Menurut Prof. Hilman
Hadikusuma, S.H., dalam buku Intisari Hukum Adat Indonesia,
Styady,S.H.,M.Pd.,M.H., (225): Hukum adat perkawinan adalah aturan-aturan hukum
adat yang mengatur tentang bentuk-bentuk perkawinan, cara-cara pelamaran,
upacara perkawinan di Indonesia, sedangkan menurut Prof. Dr. Barend Ter Haar,
B.Zn, perkawinan adalah suatu usaha atau peristiwa hukum yang menyebabkan terus
berlangsungnya golongan dengan tertibnya dan merupakan suatu syarat yang
menyebabkan terlahirnya angkatan baru yang meneruskan golongan itu tersebut.
Sedangkan penjelasan
Undang-undang Nomor 1 Tahun 1974 Tentang Perkawinan, manusia tidak akan dapat
berkembang dengan baik dan beradab tanpa adanya suatu proses atau lembaga yang
disebut perkawinan (WIWAHA-Bali) karena dengan melalui perkawinan menyebabkan
adanya keturunan yang baik dan sah, dan kemudian keturunan yang baik dan sah
akirnya berkembang menjadi keturunan, kerabat dan masyarakat yang baik dan sah
pula. Dengan demikian maka perkawinan merupakan unsur tali temali yang
meneruskan kehidupan manusia dan masyarakat yang baik secara sah.

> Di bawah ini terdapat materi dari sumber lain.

-- ==== Sys2Proof/Tests/Slice0.lean ====
section
/-! SUPPORT. The author's own tests: ill-formed terms refused, one written-out call decoded per constructor, one or two
steps per instruction with results from the spec's vectors (95_test_vectors.md) or computed by hand from its rules, and
for every statement with hypotheses a state that meets them. -/

namespace Sys2Proof.Tests
open Sys2Proof Sys2Proof.Machine

/-! WellFormed refuses. -/

def sixBytes : List Byte := [0x01, 0x02, 0x03, 0x04, 0x05, 0x06]

theorem test_wf_refuses_six_params :
    (Instr.scan 0 sixBytes).wf = false ∧ (Instr.scandel 0 sixBytes).wf = false ∧ (Instr.write128 0 sixBytes).wf = false ∧
      (Instr.writedel128 0 sixBytes).wf = false ∧ (Instr.writedel 0 sixBytes).wf = false ∧
      (Instr.read128 0 sixBytes).wf = false ∧ (Instr.verifydel128 0 sixBytes).wf = false := by decide

theorem test_wf_refuses_a_row_byte_as_fallback :
    (Instr.unknown 0x53).wf = false ∧ (Instr.unknown 0x35).wf = false ∧ (Instr.unknown 0xDE).wf = false := by decide

theorem test_wf_accepts :
    (Instr.scan 0 [0x01, 0x02, 0x03, 0x04, 0x05]).wf = true ∧ (Instr.unknown 0x75).wf = true ∧
      (Instr.unknown 0xFF).wf = true := by decide

/-! Decoding: a call written out from the encodings of 30_encoding.md for every constructor. -/

/-- R210: 0b01_001011, drive 0, then track, sector, size byte (V20). -/
theorem test_decode_write : decode (.command [0b01001011, 0x03, 0x00, 0x21]) = .instr (.write 0b01 0x03 0x00 0x21) := by decide
/-- R201: 0x53 is Read Data for drive 0 (V1). -/
theorem test_decode_read : decode (.command [0b01010011, 0x02, 0x05, 0x21]) = .instr (.read 0b01 0x02 0x05 0x21) := by decide
theorem test_decode_readdel128 : decode (.command [0b10010110, 0x02, 0x05]) = .instr (.readdel128 0b10 0x02 0x05) := by decide
theorem test_decode_readdel : decode (.command [0b01010111, 0x02, 0x05, 0x21]) = .instr (.readdel 0b01 0x02 0x05 0x21) := by decide
/-- V4. -/
theorem test_decode_readid : decode (.command [0b01011011, 0x00, 0x00, 0x02]) = .instr (.readid 0b01 0x00 0x00 0x02) := by decide
theorem test_decode_verify : decode (.command [0b11011111, 0x02, 0x05, 0x21]) = .instr (.verify 0b11 0x02 0x05 0x21) := by decide
/-- V24. -/
theorem test_decode_format :
    decode (.command [0b10100011, 0x00, 0x15, 0x2A, 0x1B, 0x00]) = .instr (.format 0b10 0x00 0x15 0x2A 0x1B 0x00) := by decide
/-- V28. -/
theorem test_decode_seek : decode (.command [0b01101001, 0x64]) = .instr (.seek 0b01 0x64) := by decide
/-- V30. -/
theorem test_decode_rdstatus : decode (.command [0b01101100]) = .instr (.rdstatus 0b01) := by decide
/-- V32. -/
theorem test_decode_specify : decode (.command [0b00110101, 0x0D, 0x0C, 0x0A, 0xC8]) = .instr (.specify 0x0D 0x0C 0x0A 0xC8) := by decide
/-- V36. -/
theorem test_decode_wrspecial : decode (.command [0b01111010, 0x12, 0x05]) = .instr (.wrspecial 0b01 0x12 0x05) := by decide
/-- V34. -/
theorem test_decode_rdspecial : decode (.command [0b01111101, 0x23]) = .instr (.rdspecial 0b01 0x23) := by decide
/-- R212 and V38: Scan Data, no drive, five parameters. -/
theorem test_decode_scan :
    decode (.command [0b00000000, 0x01, 0x02, 0x03, 0x04, 0x05]) = .instr (.scan 0b00 [0x01, 0x02, 0x03, 0x04, 0x05]) := by decide
theorem test_decode_scandel : decode (.command [0b01000100]) = .instr (.scandel 0b01 []) := by decide
theorem test_decode_write128 : decode (.command [0b10001010, 0x02, 0x05]) = .instr (.write128 0b10 [0x02, 0x05]) := by decide
theorem test_decode_writedel128 : decode (.command [0b00001110, 0x02, 0x05]) = .instr (.writedel128 0b00 [0x02, 0x05]) := by decide
theorem test_decode_writedel : decode (.command [0b01001111, 0x02, 0x05, 0x21]) = .instr (.writedel 0b01 [0x02, 0x05, 0x21]) := by decide
/-- V38. -/
theorem test_decode_read128 : decode (.command [0b01010010, 0x02, 0x05]) = .instr (.read128 0b01 [0x02, 0x05]) := by decide
theorem test_decode_verifydel128 : decode (.command [0b01011110, 0x02, 0x05]) = .instr (.verifydel128 0b01 [0x02, 0x05]) := by decide
/-- R213 and V38: 0x75 is not Specify and takes the fallback. -/
theorem test_decode_unknown : decode (.command [0x75]) = .instr (.unknown 0x75) := by decide
/-- R155, R251 to R253. -/
theorem test_decode_reads :
    decode (.readReg 0) = .instr .rdstat ∧ decode (.readReg 1) = .instr .rdresult ∧ decode (.readReg 4) = .instr .rddata := by decide
/-- R155, R257. -/
theorem test_decode_writes :
    decode (.writeReg 0 0x53) = .instr (.cmd 0x53) ∧ decode (.writeReg 1 0x02) = .instr (.param 0x02) ∧
      decode (.writeReg 2 0x01) = .instr (.reset 0x01) ∧ decode (.writeReg 4 0xA5) = .instr (.wrdata 0xA5) := by decide
/-- R10. -/
theorem test_decode_tick : decode .tick = .instr .tick := by decide
/-- R254, R269: the other offsets are no instruction. -/
theorem test_decode_other_offsets :
    decode (.readReg 2) = .otherRead 2 ∧ decode (.readReg 7) = .otherRead 7 ∧ decode (.writeReg 3 0x12) = .otherWrite 3 0x12 := by decide
/-- R202: a mnemonic form of the wrong length is refused by name. -/
theorem test_decode_refuses :
    decode (.command []) = .reject .noCommandByte ∧
      decode (.command [0x53, 0x02]) = .reject (.parameterCount .read 1) ∧
      decode (.command (0x00 :: sixBytes)) = .reject (.parameterCount .scan 6) ∧
      decode (.command [0x75, 0x0D]) = .reject (.parameterCount .unknown 1) := by decide

/-- The table's words, operands zero. -/
theorem test_table_words :
    decodeTableWord 8 0x53 = some (.read 0b01 0 0 0) ∧ decodeTableWord 8 0xA3 = some (.format 0b10 0 0 0 0 0) ∧
      decodeTableWord 8 0x35 = some (.specify 0 0 0 0) ∧ decodeTableWord 0 0 = none := by decide

/-- `withFetchWord` makes the instruction the very next call (V30: result 0x80 | 0x04 | 0x02 and, the empty drive not being
writable, 0x08). -/
theorem test_fetch_word :
    (match step (State.reset.withFetchWord 8 0x6C) with
      | .next u => u.result == 0x8E && u.status == 0x10 && u.host == []
      | _ => false) = true := by decide

/-! States. -/

/-- A disc whose first three tracks on head 0 have ten sectors of 256 bytes; track 2 is not readable; the bytes 0x11 and
0x22 start track 0, and every other byte is 0x00. -/
def testDisc (kind : DiscKind) (path : String) (writable : Bool) : Disc :=
  { path := path, kind := kind, writable := writable, headsCode := 1, totalTracks := 0
    tracks :=
      #v[headOf [rawTrack 0 0 [0x11, 0x22] 0, rawTrack 1 0 [] 0,
        { rawTrack 2 0 [] 0 with readable := false }], headOf []] }

theorem testDisc_kept (kind : DiscKind) (path : String) (w : Bool) : (testDisc kind path w).Kept := by
  refine Disc.kept_of_heads _ _ _ rfl (headOf_kept _ ?_) (headOf_kept _ (by simp))
  intro tr h
  simp only [List.mem_cons, List.not_mem_nil, or_false] at h
  rcases h with rfl | rfl | rfl
  · exact rawTrack_kept _ _ _ _
  · exact rawTrack_kept _ _ _ _
  · have hk := rawTrack_kept 2 0 [] 0
    exact ⟨hk.1, fun i sec hs => ⟨(hk.2 i sec hs).1, fun hr => by cases hr⟩⟩

/-- The reset state with the test disc in drive 0. -/
def onDisc : State := { State.reset with disc := #v[testDisc .ssd "a.ssd" true, emptyDisc] }

/-- What an outcome's next state must meet. -/
def holds (o : Host.Outcome State Fault Refusal) (p : State → Bool) : Bool :=
  match o with
  | .next u => p u
  | .fault _ => false
  | .refused _ => false

/-- A state in which a tick of the row of `code` is due, on drive 0 with the motor loaded and the head at track 0. -/
def working (d : Disc) (code : Byte) (x : Transfer) : State :=
  { State.reset with
    disc := #v[d, emptyDisc]
    latch := { State.reset.latch with
      command := code
      entry := some (decodeCommand code)
      paramExpected := paramCount defaultUnsupportedParams (decodeCommand code)
      paramReceived := paramCount defaultUnsupportedParams (decodeCommand code) }
    ctrl := { resetControl with select := #v[true, false], driveOut := 0x40 }
    sched := ⟨some 0, false, true, #v[0, 0]⟩
    xfer := x }

/-- A transfer at sector index `i`, byte `k`, of track `t` of drive 0, with `n` sectors to go. -/
def moving (t : Fin 80) (i k : Nat) (n : Int) : Transfer :=
  { idleTransfer with
    sectorId := BitVec.ofNat 8 i
    requestedLength := 256
    sectorLength := 256
    sectorsToGo := n
    curTrack := some ⟨0, 0, t⟩
    curSector := some i
    byteIndex := k }

def theDisc : Disc := testDisc .ssd "a.ssd" true
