-- ==== Sys2Proof/Machine/Script.lean ====
section
/-! DEFINITION. The host-script statements (30_encoding R94, R95), as the host actions they stand for, and
the scripts that realise the source's calls (R96). The engine knows nothing of them: they only fill the
host's side, `State.script`. -/

namespace Sys2Proof.Machine

/-- A statement of a host script (30_encoding R94, R95). -/
inductive Statement where
  /-- `WR loc, value` -/
  | wr (l : Location) (v : Word)
  /-- `RD loc` -/
  | rd (l : Location)
  /-- A command mnemonic with its modifiers. -/
  | issue (i : Instr)
  /-- `WAIT`, whose first `polls` reads happen to find `BUSY = 1`: the number is not specified. -/
  | wait (polls : Nat)
  /-- `ACK` -/
  | ack
  /-- `CLROVR` -/
  | clrOvr
  /-- `LOAD buf, [v0, v1, …]` -/
  | load (b : Buffer) (vs : List Word)
  /-- `DUMP buf, n` -/
  | dump (b : Buffer) (n : Nat)
  deriving DecidableEq, Repr

/-- `offset(loc)` (30_encoding R94; 20_memory R61, R62). -/
def Location.offset : Location → Offset
  | .reg r => BitVec.ofNat 25 (registerOffset r)
  | .elem b i => BitVec.ofNat 25 (elemOffset b i)

/-- `f64(p/q)`: the pattern of the binary64 value nearest to a decimal number (30_encoding R94). -/
def f64 (neg : Bool) (p q : Nat) : Word :=
  (roundF neg (p * oneUnits) q).toWord 0

/-- `MemWrite(offset(loc), 8, v)`. -/
def writeAction (l : Location) (v : Word) : HostAction :=
  .write 8 l.offset v

/-- `MemRead(offset(loc), 8)`. -/
def readAction (l : Location) : HostAction :=
  .read 8 l.offset

/-- `WR buf[i], v0`; `WR buf[i+1], v1`; … -/
def loadActions (b : Buffer) : (i : Nat) → List Word → List HostAction
  | _, [] => []
  | i, v :: vs => writeAction (.elem b i) v :: loadActions b (i + 1) vs

/-- An action that may fall before a busy engine's execute step. -/
def racing (a : HostAction) : HostTurn :=
  { engineFirst := false, action := a }

/-- The host actions a statement stands for. Only the last read of `WAIT` lets a busy engine go first: it
finds `BUSY = 0`. -/
def Statement.expand : Statement → List HostTurn
  | .wr l v => [racing (writeAction l v)]
  | .rd l => [racing (readAction l)]
  | .issue i => [racing (writeAction (.reg .cmd) (encode i))]
  | .wait polls =>
    List.replicate polls (racing (readAction (.reg .status)))
      ++ [{ engineFirst := true, action := readAction (.reg .status) }]
  | .ack => [racing (writeAction (.reg .status) 0x2)]
  | .clrOvr => [racing (writeAction (.reg .status) 0x8)]
  | .load b vs => (loadActions b 0 vs).map racing
  | .dump b n => (List.range n).map fun i => racing (readAction (.elem b i))

/-- The host's side of a whole script. -/
def expandScript (p : List Statement) : List HostTurn :=
  (p.map Statement.expand).flatten

/-! ### The source's calls (30_encoding R96), up to the test of `STATUS` -/

/-- `fft(re, im)`, and `fft(re, im, true)` when `inverse`. -/
def fftCall (inverse : Bool) (re im : List Word) (polls : Nat) : List Statement :=
  [.load .re re, .load .im im, .wr (.reg .len) (BitVec.ofNat 64 re.length),
    .issue (if inverse then .ifft else .fft), .wait polls]

/-- What the host reads when the call did not fail. -/
def fftResult (n : Nat) : List Statement :=
  [.dump .re n, .dump .im n]

/-- `nextPowerOfTwo(n)`. -/
def nextPowerOfTwoCall (n : Word) (polls : Nat) : List Statement :=
  [.wr (.reg .npotIn) n, .issue .npot, .wait polls, .rd (.reg .npotOut)]

/-- `design({shape, sampleRate, taps, f1, f2?, window, kaiserBeta?, normalize?})`: an absent optional operand
is not written and its modifier bit is 0. -/
def designCall (shape : Nat) (sampleRate taps f1 : Word) (f2 : Option Word) (win : Window)
    (kaiserBeta : Option Word) (norm : Bool) (polls : Nat) : List Statement :=
  [.wr (.reg .srate) sampleRate, .wr (.reg .taps) taps, .wr (.reg .f1) f1]
    ++ (f2.map (.wr (.reg .f2))).toList ++ (kaiserBeta.map (.wr (.reg .kbeta))).toList
    ++ [.issue (decodeShape shape win norm f2.isSome kaiserBeta.isSome), .wait polls]

/-- What the host reads when the design did not fail. -/
def designResult (n : Nat) : List Statement :=
  [.dump .tap n]

end Sys2Proof.Machine
end

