/-! ### Addition, subtraction, multiplication, division -/

theorem isfinite_iff {x : F} : isfinite x = true ↔ ∃ neg n, x = .fin neg n := by
  cases x <;> simp [isfinite]

@[simp] theorem signFactor_mul_self (a : Bool) : signFactor a * signFactor a = 1 := by
  cases a <;> simp

@[simp] theorem signFactor_inv (a : Bool) : (signFactor a)⁻¹ = signFactor a :=
  inv_eq_of_mul_eq_one_left (signFactor_mul_self a)

theorem signFactor_of_ne {a b : Bool} (h : a ≠ b) : signFactor b = -signFactor a := by
  rw [Bool.eq_not_of_ne h, signFactor_not, neg_neg]

theorem fadd_fin_eq (a b : Bool) (m n : Nat) :
    fadd (.fin a m) (.fin b n)
      = if a = b then roundF a (m + n) 1
        else if n < m then roundF a (m - n) 1
        else if m < n then roundF b (n - m) 1
        else .fin false 0 := rfl

theorem fmul_fin_eq (a b : Bool) (m n : Nat) :
    fmul (.fin a m) (.fin b n) = roundF (a ^^ b) (m * n) oneUnits := rfl

theorem fdiv_fin_eq {n : Nat} (hn : n ≠ 0) (a b : Bool) (m : Nat) :
    fdiv (.fin a m) (.fin b n) = roundF (a ^^ b) (m * oneUnits) n :=
  if_neg hn

section
variable {x y : F} (hx : isfinite x = true) (hy : isfinite y = true)
include hx hy

/-- Magnitudes of one sign are added, of opposite signs subtracted, and the sign is that of the larger. -/
theorem fadd_correctlyRounded : CorrectlyRounded (realOf x + realOf y) (fadd x y) := by
  obtain ⟨a, m, rfl⟩ := isfinite_iff.mp hx
  obtain ⟨b, n, rfl⟩ := isfinite_iff.mp hy
  generalize hr : fadd (.fin a m) (.fin b n) = r
  rw [realOf_fin, realOf_fin]
  rw [fadd_fin_eq] at hr
  by_cases hab : a = b
  · rw [if_pos hab] at hr
    refine roundF_correctlyRounded a (m + n) one_pos hr.symm ?_
    rw [hab]
    push_cast
    ring
  · rw [if_neg hab] at hr
    rw [signFactor_of_ne hab]
    rcases lt_trichotomy n m with hlt | rfl | hlt
    · rw [if_pos hlt] at hr
      refine roundF_correctlyRounded a (m - n) one_pos hr.symm ?_
      rw [Nat.cast_sub hlt.le]
      push_cast
      ring
    · rw [if_neg (lt_irrefl n), if_neg (lt_irrefl n)] at hr
      rw [← hr, neg_mul, neg_div, add_neg_cancel]
      exact zero_correctlyRounded false
    · rw [if_neg hlt.not_gt, if_pos hlt] at hr
      refine roundF_correctlyRounded b (n - m) one_pos hr.symm ?_
      rw [signFactor_of_ne hab, Nat.cast_sub hlt.le]
      push_cast
      ring

theorem fmul_correctlyRounded : CorrectlyRounded (realOf x * realOf y) (fmul x y) := by
  obtain ⟨a, m, rfl⟩ := isfinite_iff.mp hx
  obtain ⟨b, n, rfl⟩ := isfinite_iff.mp hy
  generalize hr : fmul (.fin a m) (.fin b n) = r
  rw [fmul_fin_eq] at hr
  refine roundF_correctlyRounded (a ^^ b) (m * n) oneUnits_pos hr.symm ?_
  rw [realOf_fin, realOf_fin, signFactor_xor, oneUnits_cast]
  push_cast
  ring
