-- ==== Sys2Proof/WellFormed.lean ====
section
/-! DEFINITION. Which terms of `Instr` an encoding exists for. The syntax lets PWSEL take every
value of its field; value 3 is illegal in every command (spec/30_encoding.md R82, R85 d). The
other illegal encodings (R85 a, b, c, e) have no term: the constructors have no field for them. -/

namespace Sys2Proof

/-- The PWSEL field of a command, 0 where the command does not use it (30_encoding.md R82). -/
def Instr.pwsel : Instr → BitVec 2
  | .read _ p => p
  | .write p => p
  | .readPage _ p => p
  | .readPageExtra _ p => p
  | .readPageCrc _ p => p
  | .readPageCrcExtra _ p => p
  | .readPagePacket _ p => p
  | .writePagePacket p => p
  | .spVerifyPassword p => p
  | .pwLoad p => p
  | .pwClear p => p
  | .crc8Init | .crc8Byte | .crc8Block | .crc8Check => 0
  | .crc16Init | .crc16Byte | .crc16Block | .crc16Check | .crc16Emit => 0
  | .forceVerify => 0
  | .lockPage | .isPageLocked | .redirectPage | .getRedirectedPage => 0
  | .lockRedirectPage | .isRedirectPageLocked => 0
  | .spWrite | .spReadVerify | .spCopy => 0

/-- A command is well formed when its PWSEL names a slot (30_encoding.md R82, R85 d). -/
abbrev Instr.WF (i : Instr) : Prop := i.pwsel ≠ 3

end Sys2Proof
end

Sedangkan menurut Prof. Dr. R. Van Dijk, perkawinan menurut hukum
adat sangat bersangkut paut dengan urusan, famili, keluarga, masyarakat,
martabat dan pribadi. Hal ini berbeda dengan perkawinan seperti masyarakat
barat (Eropa) yang modern bahwa perkawinan hanya merupakan urusan mereka yang
kawin itu saja.
Sedangkan perkawinan
dimaksudkan di kalangan masyarakat adat yang masih kuat mempertahankan prinsip
kekerabatan berdasarkan ikatan keturunan (darah/ genealogis), fungsi perkawinan
adalah merupakan suatu nilai hidup untuk dapat meneruskan keturunan,
mempertahankan silsilah dan kedudukan keluarga yang bersangkutan terutama dalam
mempertahankan warisan dan ulayat. Disamping itu ada kalanya suatu perkawinan
merupakan sarana untuk memperbaiki
hubungan kekerabatan yang telah jauh atau retak, ia merupakan sarana pendekatan
dan perdamaian antar kerabat.
Eksistensi hukum
perkawinan adat di Mentawai masih kuat setelah berlakunya Undang-undang Nomor 1
Tahun 1974 Tentang Perkawinan, sebagaimana kita ketahui bahwa Undang-undang
Nomor 1 Tahun 1974 tersebut mengatur secara nasional mengenai perkawinan-perkawinan
bagi setiap warga negara Indonesia, dan menurut sistematisnya Undang-undang
Nomor 1 Tahun 1974 terdiri dari 14 bab dan 67 Pasal yang mengatur mengenai:
dasar-dasar perkawinan, syarat-syarat perkawinan, pencegahan perkawinan,
batalnay perkawinan, perjanjian perkawinan, hak dan kewajiban suami istri,
harta benda dalam perkawinan, putusnya perkawinan serta akibatnya, kedudukan
anak, perwalian, ketentuan lain dan ketentuan lain dan ketentuan penutup.
Soal eksistensi hukum
perkawinan adat tersebut, Prof. Hilman
Hadikusumah,S.H., (1995:26) berpendapat bahwa oleh karena apabila kita dengan begitu saja
lalu beranggapan bahwa hukum adat yang terhapus oleh perundang-undangan di
bidang perkawinan dapat merubah coraknya menjadi upacara-upacara kebudayaan di
bidang kesenian dan kesusilaan, maka seolah-olah kita berpendapat bahwa hukum
adat itu dapat saja diubah dan dihapus begitu saja oleh perundang-undangan.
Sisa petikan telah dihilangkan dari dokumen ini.